### Material to process
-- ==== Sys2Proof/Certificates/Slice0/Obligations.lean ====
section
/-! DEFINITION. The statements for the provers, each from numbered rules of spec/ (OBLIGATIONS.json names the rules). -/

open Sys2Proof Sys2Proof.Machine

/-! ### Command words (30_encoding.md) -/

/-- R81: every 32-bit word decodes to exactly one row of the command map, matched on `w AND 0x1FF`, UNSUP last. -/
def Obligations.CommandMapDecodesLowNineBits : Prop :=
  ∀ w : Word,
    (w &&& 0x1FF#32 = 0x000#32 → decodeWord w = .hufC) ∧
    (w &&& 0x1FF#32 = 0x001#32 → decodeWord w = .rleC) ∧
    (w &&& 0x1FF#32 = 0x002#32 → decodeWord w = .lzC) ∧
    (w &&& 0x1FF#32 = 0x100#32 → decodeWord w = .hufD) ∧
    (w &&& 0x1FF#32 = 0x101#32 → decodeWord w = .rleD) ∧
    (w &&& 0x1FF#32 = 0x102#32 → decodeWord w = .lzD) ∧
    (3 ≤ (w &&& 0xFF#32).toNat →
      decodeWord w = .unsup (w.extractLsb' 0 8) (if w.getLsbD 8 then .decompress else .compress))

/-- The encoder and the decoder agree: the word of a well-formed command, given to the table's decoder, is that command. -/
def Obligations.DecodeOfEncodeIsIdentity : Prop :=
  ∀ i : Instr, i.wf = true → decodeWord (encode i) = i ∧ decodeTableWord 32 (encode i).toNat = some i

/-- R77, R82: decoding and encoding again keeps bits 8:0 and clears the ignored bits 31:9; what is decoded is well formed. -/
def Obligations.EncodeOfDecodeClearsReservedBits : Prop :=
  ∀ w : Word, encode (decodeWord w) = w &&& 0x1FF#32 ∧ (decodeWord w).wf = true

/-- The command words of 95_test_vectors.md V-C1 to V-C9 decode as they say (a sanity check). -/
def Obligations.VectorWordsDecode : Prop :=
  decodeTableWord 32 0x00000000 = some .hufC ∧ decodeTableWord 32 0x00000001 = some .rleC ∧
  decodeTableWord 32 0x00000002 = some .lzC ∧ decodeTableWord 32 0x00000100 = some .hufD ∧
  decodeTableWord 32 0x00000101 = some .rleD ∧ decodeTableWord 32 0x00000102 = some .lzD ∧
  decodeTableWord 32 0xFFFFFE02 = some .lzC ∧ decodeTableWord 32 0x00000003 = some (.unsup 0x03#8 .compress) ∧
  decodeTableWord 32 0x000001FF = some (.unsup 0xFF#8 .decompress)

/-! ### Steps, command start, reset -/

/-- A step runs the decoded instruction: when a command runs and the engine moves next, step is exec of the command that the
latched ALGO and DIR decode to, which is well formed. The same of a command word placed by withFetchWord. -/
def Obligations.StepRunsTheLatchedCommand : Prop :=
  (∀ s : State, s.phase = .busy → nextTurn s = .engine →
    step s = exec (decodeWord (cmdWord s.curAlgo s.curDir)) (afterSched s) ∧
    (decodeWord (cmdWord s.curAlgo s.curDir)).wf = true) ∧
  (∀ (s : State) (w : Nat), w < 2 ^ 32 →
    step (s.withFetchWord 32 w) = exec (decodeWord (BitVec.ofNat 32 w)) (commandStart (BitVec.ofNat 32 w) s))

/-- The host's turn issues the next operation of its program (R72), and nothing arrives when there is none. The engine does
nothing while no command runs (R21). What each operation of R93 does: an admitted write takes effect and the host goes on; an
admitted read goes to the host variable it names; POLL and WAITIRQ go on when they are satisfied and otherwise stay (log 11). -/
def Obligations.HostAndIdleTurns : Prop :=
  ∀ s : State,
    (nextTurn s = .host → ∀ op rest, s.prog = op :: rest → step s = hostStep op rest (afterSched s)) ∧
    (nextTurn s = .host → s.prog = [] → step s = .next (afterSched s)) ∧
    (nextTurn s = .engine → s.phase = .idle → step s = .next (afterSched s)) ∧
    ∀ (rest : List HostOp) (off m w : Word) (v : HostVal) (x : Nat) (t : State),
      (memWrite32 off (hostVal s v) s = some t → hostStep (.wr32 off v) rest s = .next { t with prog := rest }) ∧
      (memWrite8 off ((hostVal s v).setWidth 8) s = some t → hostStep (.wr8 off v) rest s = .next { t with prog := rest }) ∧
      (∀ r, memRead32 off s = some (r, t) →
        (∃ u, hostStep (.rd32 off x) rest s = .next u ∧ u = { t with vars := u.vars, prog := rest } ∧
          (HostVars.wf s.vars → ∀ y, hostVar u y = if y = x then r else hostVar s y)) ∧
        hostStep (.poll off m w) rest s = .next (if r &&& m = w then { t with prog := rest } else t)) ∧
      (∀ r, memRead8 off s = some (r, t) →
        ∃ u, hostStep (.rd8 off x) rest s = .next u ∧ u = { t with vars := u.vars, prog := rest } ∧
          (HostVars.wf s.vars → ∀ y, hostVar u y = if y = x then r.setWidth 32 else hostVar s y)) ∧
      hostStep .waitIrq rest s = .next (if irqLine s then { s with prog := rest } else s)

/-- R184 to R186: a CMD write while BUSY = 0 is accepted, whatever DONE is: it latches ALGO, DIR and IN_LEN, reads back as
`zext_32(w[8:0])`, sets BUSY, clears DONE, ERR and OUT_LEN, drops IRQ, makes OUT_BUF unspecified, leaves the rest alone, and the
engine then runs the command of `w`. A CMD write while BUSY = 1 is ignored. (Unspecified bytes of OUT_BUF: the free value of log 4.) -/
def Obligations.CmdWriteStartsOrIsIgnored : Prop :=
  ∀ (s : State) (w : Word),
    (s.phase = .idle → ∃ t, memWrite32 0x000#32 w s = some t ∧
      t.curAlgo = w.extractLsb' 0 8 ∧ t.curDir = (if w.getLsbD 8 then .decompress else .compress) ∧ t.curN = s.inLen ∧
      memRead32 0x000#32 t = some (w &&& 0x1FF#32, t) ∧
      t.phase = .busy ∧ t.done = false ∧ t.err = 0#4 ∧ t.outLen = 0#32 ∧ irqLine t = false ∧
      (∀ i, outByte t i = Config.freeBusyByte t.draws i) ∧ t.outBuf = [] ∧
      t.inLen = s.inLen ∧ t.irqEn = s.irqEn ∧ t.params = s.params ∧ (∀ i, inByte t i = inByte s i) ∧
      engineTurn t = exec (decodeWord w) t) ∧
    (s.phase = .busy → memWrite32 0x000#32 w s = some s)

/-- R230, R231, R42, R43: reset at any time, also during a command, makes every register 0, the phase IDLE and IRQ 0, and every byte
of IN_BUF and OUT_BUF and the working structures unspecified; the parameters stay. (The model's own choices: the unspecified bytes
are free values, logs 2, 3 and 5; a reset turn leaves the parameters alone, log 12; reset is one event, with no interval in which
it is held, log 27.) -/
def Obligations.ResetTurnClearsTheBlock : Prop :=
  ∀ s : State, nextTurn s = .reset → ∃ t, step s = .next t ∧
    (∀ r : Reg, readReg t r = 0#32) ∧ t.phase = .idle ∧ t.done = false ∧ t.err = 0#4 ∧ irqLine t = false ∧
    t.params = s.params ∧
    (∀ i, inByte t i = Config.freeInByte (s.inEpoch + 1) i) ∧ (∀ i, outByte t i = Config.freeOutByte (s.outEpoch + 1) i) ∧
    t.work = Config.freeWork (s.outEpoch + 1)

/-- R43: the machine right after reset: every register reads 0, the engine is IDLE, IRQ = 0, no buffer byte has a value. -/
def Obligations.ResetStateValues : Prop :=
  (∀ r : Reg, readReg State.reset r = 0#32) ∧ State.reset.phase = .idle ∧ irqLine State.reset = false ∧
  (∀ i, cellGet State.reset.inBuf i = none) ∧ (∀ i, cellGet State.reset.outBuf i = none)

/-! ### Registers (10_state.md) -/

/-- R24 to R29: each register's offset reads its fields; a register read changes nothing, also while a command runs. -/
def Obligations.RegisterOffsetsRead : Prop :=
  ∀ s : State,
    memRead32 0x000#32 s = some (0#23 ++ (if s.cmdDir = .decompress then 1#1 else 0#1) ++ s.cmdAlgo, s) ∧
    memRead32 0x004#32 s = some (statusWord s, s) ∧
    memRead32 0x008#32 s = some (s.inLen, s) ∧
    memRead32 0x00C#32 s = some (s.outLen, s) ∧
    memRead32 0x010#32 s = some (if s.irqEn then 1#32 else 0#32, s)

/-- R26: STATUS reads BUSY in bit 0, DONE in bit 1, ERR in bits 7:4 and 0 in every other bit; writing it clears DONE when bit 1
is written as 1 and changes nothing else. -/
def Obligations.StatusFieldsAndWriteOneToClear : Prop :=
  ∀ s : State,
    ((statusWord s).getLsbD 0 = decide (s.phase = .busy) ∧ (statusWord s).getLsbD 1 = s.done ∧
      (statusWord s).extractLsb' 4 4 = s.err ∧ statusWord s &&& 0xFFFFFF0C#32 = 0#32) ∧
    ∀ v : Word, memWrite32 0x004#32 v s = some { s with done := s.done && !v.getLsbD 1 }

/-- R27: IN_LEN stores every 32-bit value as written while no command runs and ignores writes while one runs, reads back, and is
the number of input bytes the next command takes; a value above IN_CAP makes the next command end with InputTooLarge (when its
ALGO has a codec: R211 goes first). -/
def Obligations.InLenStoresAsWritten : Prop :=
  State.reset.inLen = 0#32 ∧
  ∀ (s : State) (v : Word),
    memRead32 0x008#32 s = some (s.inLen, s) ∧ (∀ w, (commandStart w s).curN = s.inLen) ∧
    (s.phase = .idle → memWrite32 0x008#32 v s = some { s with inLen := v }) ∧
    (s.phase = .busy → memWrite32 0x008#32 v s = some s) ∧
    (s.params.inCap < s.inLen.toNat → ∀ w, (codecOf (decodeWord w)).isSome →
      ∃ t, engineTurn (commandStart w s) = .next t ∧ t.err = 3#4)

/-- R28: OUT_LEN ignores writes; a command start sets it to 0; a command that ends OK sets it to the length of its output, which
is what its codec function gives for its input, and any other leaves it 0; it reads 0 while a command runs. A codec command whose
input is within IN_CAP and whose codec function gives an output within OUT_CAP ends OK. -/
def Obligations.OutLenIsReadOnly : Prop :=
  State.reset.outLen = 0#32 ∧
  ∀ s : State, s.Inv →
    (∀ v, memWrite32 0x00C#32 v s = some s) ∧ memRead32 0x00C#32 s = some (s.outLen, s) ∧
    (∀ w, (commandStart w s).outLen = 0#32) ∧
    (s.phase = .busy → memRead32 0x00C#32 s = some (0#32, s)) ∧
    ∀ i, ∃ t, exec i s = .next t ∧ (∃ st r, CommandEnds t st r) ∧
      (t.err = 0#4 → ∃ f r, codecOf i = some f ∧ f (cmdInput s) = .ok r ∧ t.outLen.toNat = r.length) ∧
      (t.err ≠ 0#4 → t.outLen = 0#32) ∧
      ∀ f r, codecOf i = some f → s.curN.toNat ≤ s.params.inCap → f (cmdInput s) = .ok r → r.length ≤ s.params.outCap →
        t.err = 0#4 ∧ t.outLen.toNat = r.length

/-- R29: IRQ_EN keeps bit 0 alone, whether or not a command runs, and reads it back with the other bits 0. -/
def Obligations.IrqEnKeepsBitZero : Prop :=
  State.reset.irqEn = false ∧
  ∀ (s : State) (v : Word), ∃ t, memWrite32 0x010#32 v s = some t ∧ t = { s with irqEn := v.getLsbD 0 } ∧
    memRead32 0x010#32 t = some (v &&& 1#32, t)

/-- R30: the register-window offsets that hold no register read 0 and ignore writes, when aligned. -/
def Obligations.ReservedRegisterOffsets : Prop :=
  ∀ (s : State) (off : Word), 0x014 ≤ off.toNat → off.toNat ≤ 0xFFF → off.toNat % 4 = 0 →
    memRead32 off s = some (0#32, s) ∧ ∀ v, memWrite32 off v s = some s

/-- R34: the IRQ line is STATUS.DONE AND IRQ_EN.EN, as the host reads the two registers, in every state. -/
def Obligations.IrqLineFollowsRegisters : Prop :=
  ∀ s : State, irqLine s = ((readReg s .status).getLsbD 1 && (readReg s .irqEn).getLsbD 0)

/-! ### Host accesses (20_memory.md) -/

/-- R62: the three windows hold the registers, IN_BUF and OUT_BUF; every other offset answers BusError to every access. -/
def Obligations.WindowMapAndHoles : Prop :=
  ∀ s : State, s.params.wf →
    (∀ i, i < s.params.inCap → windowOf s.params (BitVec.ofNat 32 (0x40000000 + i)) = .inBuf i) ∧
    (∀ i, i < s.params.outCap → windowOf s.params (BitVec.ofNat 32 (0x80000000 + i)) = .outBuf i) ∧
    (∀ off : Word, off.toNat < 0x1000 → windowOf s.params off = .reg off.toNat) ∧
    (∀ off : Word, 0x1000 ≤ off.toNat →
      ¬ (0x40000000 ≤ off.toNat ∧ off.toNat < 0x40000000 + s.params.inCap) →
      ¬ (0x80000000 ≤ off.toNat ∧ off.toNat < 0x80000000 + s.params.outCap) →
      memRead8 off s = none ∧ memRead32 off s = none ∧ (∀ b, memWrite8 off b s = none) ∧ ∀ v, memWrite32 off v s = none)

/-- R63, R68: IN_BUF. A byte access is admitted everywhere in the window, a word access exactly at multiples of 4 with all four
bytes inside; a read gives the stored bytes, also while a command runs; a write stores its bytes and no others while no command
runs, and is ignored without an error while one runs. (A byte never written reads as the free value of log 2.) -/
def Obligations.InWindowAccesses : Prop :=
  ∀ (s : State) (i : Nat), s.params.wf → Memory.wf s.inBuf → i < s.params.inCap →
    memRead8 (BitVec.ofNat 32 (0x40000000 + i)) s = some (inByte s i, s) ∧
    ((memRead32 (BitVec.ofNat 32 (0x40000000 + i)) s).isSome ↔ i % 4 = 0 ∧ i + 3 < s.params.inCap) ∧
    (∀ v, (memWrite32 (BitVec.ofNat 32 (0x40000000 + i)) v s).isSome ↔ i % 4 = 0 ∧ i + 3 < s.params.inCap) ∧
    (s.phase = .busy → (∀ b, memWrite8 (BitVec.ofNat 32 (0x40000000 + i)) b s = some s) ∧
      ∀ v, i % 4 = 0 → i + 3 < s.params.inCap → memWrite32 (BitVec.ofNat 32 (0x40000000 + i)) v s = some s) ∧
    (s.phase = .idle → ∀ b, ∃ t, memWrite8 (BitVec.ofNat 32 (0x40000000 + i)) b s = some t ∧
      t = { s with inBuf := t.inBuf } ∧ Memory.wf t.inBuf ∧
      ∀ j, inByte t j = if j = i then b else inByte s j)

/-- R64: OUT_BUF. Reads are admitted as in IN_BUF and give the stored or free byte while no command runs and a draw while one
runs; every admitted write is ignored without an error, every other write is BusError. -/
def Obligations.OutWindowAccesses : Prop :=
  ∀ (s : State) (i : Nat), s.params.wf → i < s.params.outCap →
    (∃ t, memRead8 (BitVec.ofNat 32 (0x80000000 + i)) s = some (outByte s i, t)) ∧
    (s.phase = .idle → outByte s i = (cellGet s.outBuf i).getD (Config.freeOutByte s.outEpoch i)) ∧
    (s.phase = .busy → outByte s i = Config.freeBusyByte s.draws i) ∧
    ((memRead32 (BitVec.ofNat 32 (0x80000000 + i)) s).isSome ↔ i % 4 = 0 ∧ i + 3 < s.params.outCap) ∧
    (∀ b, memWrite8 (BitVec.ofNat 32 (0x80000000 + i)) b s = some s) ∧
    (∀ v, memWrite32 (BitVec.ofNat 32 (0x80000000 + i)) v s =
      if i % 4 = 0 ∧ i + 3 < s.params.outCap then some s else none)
* * *
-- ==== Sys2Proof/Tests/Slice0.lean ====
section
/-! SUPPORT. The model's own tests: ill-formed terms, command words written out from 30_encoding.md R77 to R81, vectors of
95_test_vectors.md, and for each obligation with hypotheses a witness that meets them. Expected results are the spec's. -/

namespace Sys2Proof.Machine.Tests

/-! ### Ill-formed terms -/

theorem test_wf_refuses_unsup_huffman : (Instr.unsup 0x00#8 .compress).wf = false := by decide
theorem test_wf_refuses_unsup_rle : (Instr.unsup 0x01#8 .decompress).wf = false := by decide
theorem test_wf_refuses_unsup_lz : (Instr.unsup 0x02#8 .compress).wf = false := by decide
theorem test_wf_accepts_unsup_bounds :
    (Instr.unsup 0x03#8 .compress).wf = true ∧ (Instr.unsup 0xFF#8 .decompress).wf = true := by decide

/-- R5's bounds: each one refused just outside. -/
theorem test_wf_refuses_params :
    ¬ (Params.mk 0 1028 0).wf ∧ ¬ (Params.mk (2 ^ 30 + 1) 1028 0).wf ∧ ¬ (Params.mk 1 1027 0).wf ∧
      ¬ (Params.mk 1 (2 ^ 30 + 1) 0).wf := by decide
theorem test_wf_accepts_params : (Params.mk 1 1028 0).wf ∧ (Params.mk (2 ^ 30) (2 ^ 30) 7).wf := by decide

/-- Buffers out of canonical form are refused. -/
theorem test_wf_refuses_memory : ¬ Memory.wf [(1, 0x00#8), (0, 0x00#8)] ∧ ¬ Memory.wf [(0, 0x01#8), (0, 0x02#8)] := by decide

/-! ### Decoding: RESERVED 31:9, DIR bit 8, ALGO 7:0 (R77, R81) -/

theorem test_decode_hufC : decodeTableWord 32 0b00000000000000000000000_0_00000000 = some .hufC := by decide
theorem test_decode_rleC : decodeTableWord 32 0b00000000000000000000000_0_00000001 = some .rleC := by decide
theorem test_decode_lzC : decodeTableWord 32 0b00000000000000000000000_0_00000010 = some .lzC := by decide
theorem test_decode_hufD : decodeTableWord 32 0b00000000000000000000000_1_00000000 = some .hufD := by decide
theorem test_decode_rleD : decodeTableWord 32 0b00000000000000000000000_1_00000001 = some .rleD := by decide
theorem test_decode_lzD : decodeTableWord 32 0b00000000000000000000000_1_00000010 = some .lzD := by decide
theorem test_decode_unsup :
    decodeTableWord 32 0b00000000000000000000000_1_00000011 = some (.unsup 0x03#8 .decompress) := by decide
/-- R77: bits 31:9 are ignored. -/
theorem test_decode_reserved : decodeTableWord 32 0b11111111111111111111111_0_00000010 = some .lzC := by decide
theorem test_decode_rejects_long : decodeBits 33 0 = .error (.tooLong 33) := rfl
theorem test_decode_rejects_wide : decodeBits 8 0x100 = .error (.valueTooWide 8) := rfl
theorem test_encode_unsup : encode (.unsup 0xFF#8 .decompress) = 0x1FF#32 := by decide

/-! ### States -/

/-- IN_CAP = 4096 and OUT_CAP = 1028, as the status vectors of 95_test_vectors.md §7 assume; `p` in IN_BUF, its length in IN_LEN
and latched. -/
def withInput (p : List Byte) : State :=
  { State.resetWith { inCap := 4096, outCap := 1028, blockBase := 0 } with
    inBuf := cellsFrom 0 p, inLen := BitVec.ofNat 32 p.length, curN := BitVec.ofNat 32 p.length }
==
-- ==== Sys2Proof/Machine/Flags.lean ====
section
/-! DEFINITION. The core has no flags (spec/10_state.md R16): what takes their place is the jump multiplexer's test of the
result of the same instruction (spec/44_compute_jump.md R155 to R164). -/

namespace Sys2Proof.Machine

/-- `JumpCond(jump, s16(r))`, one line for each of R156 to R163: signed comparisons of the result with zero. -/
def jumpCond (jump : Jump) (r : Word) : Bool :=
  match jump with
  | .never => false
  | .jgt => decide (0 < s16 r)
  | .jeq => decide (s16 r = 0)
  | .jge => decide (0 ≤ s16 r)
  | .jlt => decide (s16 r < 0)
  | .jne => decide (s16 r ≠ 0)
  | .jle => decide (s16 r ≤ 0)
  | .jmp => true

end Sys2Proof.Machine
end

### Task objective
Using the data above, extract exactly the lines from the one that holds "(∀ i, i < s.params.inCap" to the one that holds "(∀ off : Word, 0x1000 ≤ off.toNat →", both ends included, and no others.

### Written answer
    (∀ i, i < s.params.inCap → windowOf s.params (BitVec.ofNat 32 (0x40000000 + i)) = .inBuf i) ∧
    (∀ i, i < s.params.outCap → windowOf s.params (BitVec.ofNat 32 (0x80000000 + i)) = .outBuf i) ∧
    (∀ off : Word, off.toNat < 0x1000 → windowOf s.params off = .reg off.toNat) ∧
    (∀ off : Word, 0x1000 ≤ off.toNat →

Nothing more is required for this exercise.